All very true. And that's what I was kind of hinting at when I mentioned the Halloween parties and fun and stuff. It's not that I'm anti-Halloween or anti-fun or anti-festive-silliness. The post was really about specifically the haunted hayrides and haunted houses. But, you know, I'm not even "anti-hayride," either. I mean, I could think of worse things to do. I just think they're a bit overrated. I guess that's why I mentioned mini-golf a couple of times. To me, mini-golf is kind-of fun, but once you start playing, it's actually less fun that you'd think. Hayrides and Haunted Houses fall into the same trap.

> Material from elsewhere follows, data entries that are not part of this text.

-- ==== Sys2Proof/Machine/Sinks.lean ====
section
/-! DEFINITION. Sinks and the toll governor (spec/08): accounts, ceilings, requests, grants, trims, metering. -/

namespace Sys2Proof.Machine

/-- Rail numbers. -/
def railNos : List Nat := List.range 64

/-- A rail as it is before the end of start-up: ABSENT, EN released, filters in INSIDE (R141, R403). -/
def Rail.blank : Rail :=
  { state := .absent, timer := 0, slot := none, window := none, turnOnAt := none, depDone := 0,
    dischFrom := 0, below := 0, en := false, noPmb := false, seen := .absent, seenMask := false, movedAt := 0, before := .absent,
    next := [], filters := [] }

/-- Rail n. -/
def State.rail (s : State) (n : Nat) : Rail := fget s.rails n Rail.blank

/-- Replace rail n. -/
def State.setRail (s : State) (n : Nat) (r : Rail) : State := { s with rails := fset s.rails n r }

/-- An idle sink. -/
def Sink.idle : Sink :=
  { use := .idle, fast := false, cmd := 0, cur := 0, slew := 0, power := 0, level := none, want := 0, queued := false,
    posted := 0, order := 0, energy := 0, eWant := 0, ePosted := none, spent := 0, rest := 0, owner := none, loadFrom := 0,
    standby := false, trimmed := false, cut := false, frozen := false, compliance := false, lapsed := false, amps := 0,
    drain := none }

/-- SINK[n]. -/
def State.sink (s : State) (n : Nat) : Sink := fget s.sinks n Sink.idle

/-- Replace SINK[n]. -/
def State.setSink (s : State) (n : Nat) (k : Sink) : State := { s with sinks := fset s.sinks n k }

/-! ### Accounts (Table 8.2) -/

/-- The pool (R232). -/
def pool : Nat := 600

/-- POWER_GRANTED: tolls held by power grants. -/
def State.powerGranted (s : State) : Nat := s.sinks.foldl (fun a p => a + p.2.power) 0

/-- ENERGY_GRANTED: tolls held by energy grants. -/
def State.energyGranted (s : State) : Nat := s.sinks.foldl (fun a p => a + p.2.energy) 0

/-- COOLING: tolls returned from energy grants within the last 10 ms. -/
def Gov.coolingSum (g : Gov) : Nat := g.cooling.foldl (fun a p => a + p.2) 0

/-- ENERGY_CAP (R236). -/
def Gov.energyCap (g : Gov) : Nat := 505 - g.protect

/-- Sum of all accounts (R232). -/
def State.accountSum (s : State) : Nat :=
  s.gov.reserved + s.gov.protect + s.powerGranted + s.energyGranted + s.gov.coolingSum + s.gov.free

/-! ### Ceilings (R233, R235, R237) -/

/-- Is a rail armed (R237)? -/
def RailState.isArmed (r : RailState) : Bool :=
  match r with
  | .ramping => true | .on => true | .stopping => true
  | .absent => false | .off => false | .armed => false | .waiting => false | .discharging => false | .forced => false
  | .locked => false

/-- A: the rails armed or on standby (R237). -/
def State.armedCount (s : State) : Nat :=
  (railNos.filter (fun n => (s.rail n).state.isArmed || (s.sink n).standby)).length

/-- Grant voltage V_g of rail n (R235), in counts of 10 µV. -/
def State.grantVoltage (s : State) (n : Nat) : Nat :=
  let v := s.objI (K.V_NOW n)
  (max (v + Int.fdiv v 16) 40000).toNat

/-- A voltage threshold in force (R135), in counts of 10 µV. -/
def State.voltInForce (s : State) (n key : Nat) : Nat :=
  let r := s.obj (K.SENSE_RANGE n)
  voltCode r (s.obj key) * senseStep r

/-- Standby ceiling c_sb of rail n (R237), in counts of 100 µA; no rail armed leaves the sinks' own range. -/
def State.standbyCeil (s : State) (n : Nat) : Nat :=
  let a := s.armedCount
  if a = 0 then 20000
  else s.gov.protect * 10 ^ 8 / (a * max (s.grantVoltage n) (s.voltInForce n (K.OVF_LEVEL n)))

/-- Ceiling that g tolls give on rail n (R233). -/
def State.powerCeil (s : State) (n g : Nat) : Nat := g * 10 ^ 8 / s.grantVoltage n

/-- Tolls that a current wants on rail n (R238). -/
def State.wantOf (s : State) (n i : Nat) : Nat := cdiv (i * s.grantVoltage n) (10 ^ 8)

/-- Ceiling in force on SINK[n] (R233, R237), in counts of 100 µA. -/
def State.sinkCeil (s : State) (n : Nat) : Nat :=
  let k := s.sink n
  match k.use with
  | .idle => 0
  | .discharge => if k.fast && k.standby then min k.cmd (s.standbyCeil n) else min k.cmd (s.powerCeil n k.power)
  | .load => min k.cmd (s.powerCeil n k.power)
  | .stipple => k.cmd
  | .removing => if k.level.isSome ∧ k.energy = 0 then min 20000 (s.powerCeil n k.power) else 20000

/-- The current in force on SINK[n] (R444), in counts of 5 µA. -/
def State.sinkNow (s : State) (n : Nat) : Nat :=
  let k := s.sink n
  min k.cur (20 * (if k.use = .stipple ∨ k.drain.isSome = true then 20000 else s.sinkCeil n))

/-- The DAC code of a current (R230). -/
def sinkCode (i : Nat) : Nat := (32 * i + 5) / 10

/-! ### Moves between accounts -/

/-- Move g tolls from FREE into a sink's power grant. -/
def State.grantPower (s : State) (n g : Nat) : State :=
  let k := s.sink n
  let s1 := s.setSink n { k with power := k.power + g, order := if k.power = 0 then s.gov.grants else k.order }
  ({ s1 with gov := { s1.gov with free := s1.gov.free - g, issued := s1.gov.issued + g, grants := s1.gov.grants + 1 } }).bump
    K.GRANTS

/-- Move g tolls from a sink's power grant to FREE. -/
def State.freePower (s : State) (n g : Nat) : State :=
  let k := s.sink n
  let s1 := s.setSink n { k with power := k.power - g }
  { s1 with gov := { s1.gov with free := s1.gov.free + min g k.power, freed := s1.gov.freed + min g k.power } }

/-- Move a sink's energy grant to COOLING (R234). -/
def State.coolEnergy (s : State) (n : Nat) : State :=
  let k := s.sink n
  if k.energy = 0 then s
  else
    let s1 := s.setSink n { k with energy := 0, spent := 0 }
    { s1 with gov := { s1.gov with cooling := s1.gov.cooling ++ [(s1.fab.tick, k.energy)] } }

/-- The newest power grant of a level (R239, R241). -/
def State.newestGrant (s : State) (level : Nat) : Option Nat :=
  (leastBy (fun a b => decide (b.2.order < a.2.order))
    (s.sinks.filter (fun p => p.2.level == some level && decide (0 < p.2.power)))).map Prod.fst

/-- Trim up to `need` tolls from the grants of the given levels, newest first, into FREE. `count` is the counter of each
grant trimmed; under R241 each raises kind 0x02. Gives the state and the tolls obtained. -/
def State.trimGrants (fuel : Nat) (s : State) (levels : List Nat) (need count : Nat) (report : Bool) : State × Nat :=
  match fuel, levels with
  | 0, _ => (s, 0)
  | _, [] => (s, 0)
  | f + 1, l :: rest =>
    if need = 0 then (s, 0)
    else match s.newestGrant l with
      | none => State.trimGrants f s rest need count report
      | some n =>
        let t := min need (s.sink n).power
        let s1 := s.freePower n t
        let s2 := (s1.setSink n { s1.sink n with trimmed := true }).bump count
        let s3 := if report then s2.raise 0x68 0x02 0 else s2
        let r := State.trimGrants f s3 levels (need - t) count report
        (r.1, r.2 + t)

/-- Does rail n leave standby: its power grant's ceiling, which is at most its command (R233), exceeds its standby ceiling (R237)? -/
def State.leavesStandby (s : State) (n : Nat) : Bool :=
  (s.sink n).standby && decide (0 < (s.sink n).power) && decide (s.standbyCeil n < min (s.sink n).cmd (s.powerCeil n (s.sink n).power))

/-- The rails that leave standby, all judged on the A that stands (R237). -/
def State.reviewStandby (s : State) : State :=
  ((s.sinks.map Prod.fst).filter s.leavesStandby).foldl (fun st n => st.setSink n { st.sink n with standby := false }) s

/-! ### Requests and grants (R238 to R240) -/

/-- The order in which waiting power requests are served: level, posting tick, rail. -/
def servedBefore (a b : Nat × Sink) : Bool :=
  let la := a.2.level.getD 9
  let lb := b.2.level.getD 9
  decide (la < lb) || (la == lb && (decide (a.2.posted < b.2.posted) || (a.2.posted == b.2.posted && decide (a.1 < b.1))))

/-- Serve one waiting request: the lesser of its shortfall and FREE, then trims for a level 0 request (R239). -/
def State.serveOne (s : State) (n : Nat) : State :=
  let k := s.sink n
  let short := k.want - k.power
  let g := min short s.gov.free
  let s1 := if g = 0 then s else s.grantPower n g
  let rest := short - g
  let s2 := if rest ≠ 0 ∧ k.level = some 0 then
      let r := State.trimGrants 130 s1 [2, 1] rest K.TRIMS false
      if r.2 = 0 then r.1 else r.1.grantPower n r.2
    else s1
  let k2 := s2.sink n
  let part := decide (k2.power < k2.want)
  s2.setSink n { k2 with queued := part, trimmed := k2.trimmed || part }

/-- Serve the power requests posted before this tick (Table 8.4), each once, in order (step 3 of R239). A request granted in part leaves the
ceiling below the command (TRIMMED). -/
def State.serveFrom (fuel : Nat) (s : State) (served : List Nat) : State :=
  match fuel with
  | 0 => s
  | f + 1 => match leastBy servedBefore (s.sinks.filter (fun p =>
      p.2.queued && decide (p.2.posted < s.fab.tick) && !served.contains p.1)) with
    | none => s
    | some p => State.serveFrom f (s.serveOne p.1) (p.1 :: served)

For me, anyway. It's all just my "worthless opinion," as I'm wont to say in newsgroups I've been involved with. And, make no mistake, I fully recognize that my opinions are just opinions and therefore they are, ultimately, completely worthless. But it can be fun to discuss 'em just the same, right?

 
At 10:54 AM, Blogger Toni said...

Well, as I have never been on a hayride before, I am not very qaulified to discuss how fun they are, but I do enjoy a good round of mini-golf... For much the same reason I enjoy Haloween. It is a chance to get out with friends and family, doing something clean and fun together, where you can be goofy and silly and no one cares. It allows for some good-natured ribbing when you miss shots, and for a little competitive banter as you go along. All in all, I have to say mini-golf is a great way to spend an hour or two of time on the weekend.

 
At 5:05 PM, Blogger Paul G. said...

Man o' man.... One of the best blog entries to date. I can so relate to what you're saying dude. I always felt awkward when the guy with the chain-less chainsaw ran up to me (as I wasn't exactly fearing for my life), the most I could do is cringe at the excessive noise it created, but only you would turn around and start a CONVERSATION with the guy! I would have paid real money to have been there for that....
But in all truthfulness, I tend to like them, just because it's one of those silly things to do with friends (i.e. things you wouldn't possibly do by yourself). It's not in the activity itself, but in the company you share it with. Not unlike Mini-golf, bowling, or ice skating.

 
At 9:11 PM, Blogger Steve said...

[[[ but only you would turn around and start a CONVERSATION with the guy! I would have paid real money to have been there for that.... ]]]]

Ha! Yup, and that's exactly how it went down.

[[[ It's not in the activity itself, but in the company you share it with. ]]]

Yes, that's exactly it. And that's why after all this, I still would go on a haunted hayride again. Yeah, theyr'e weak...but it would definitely give us more fodder for our blogs. When are we going?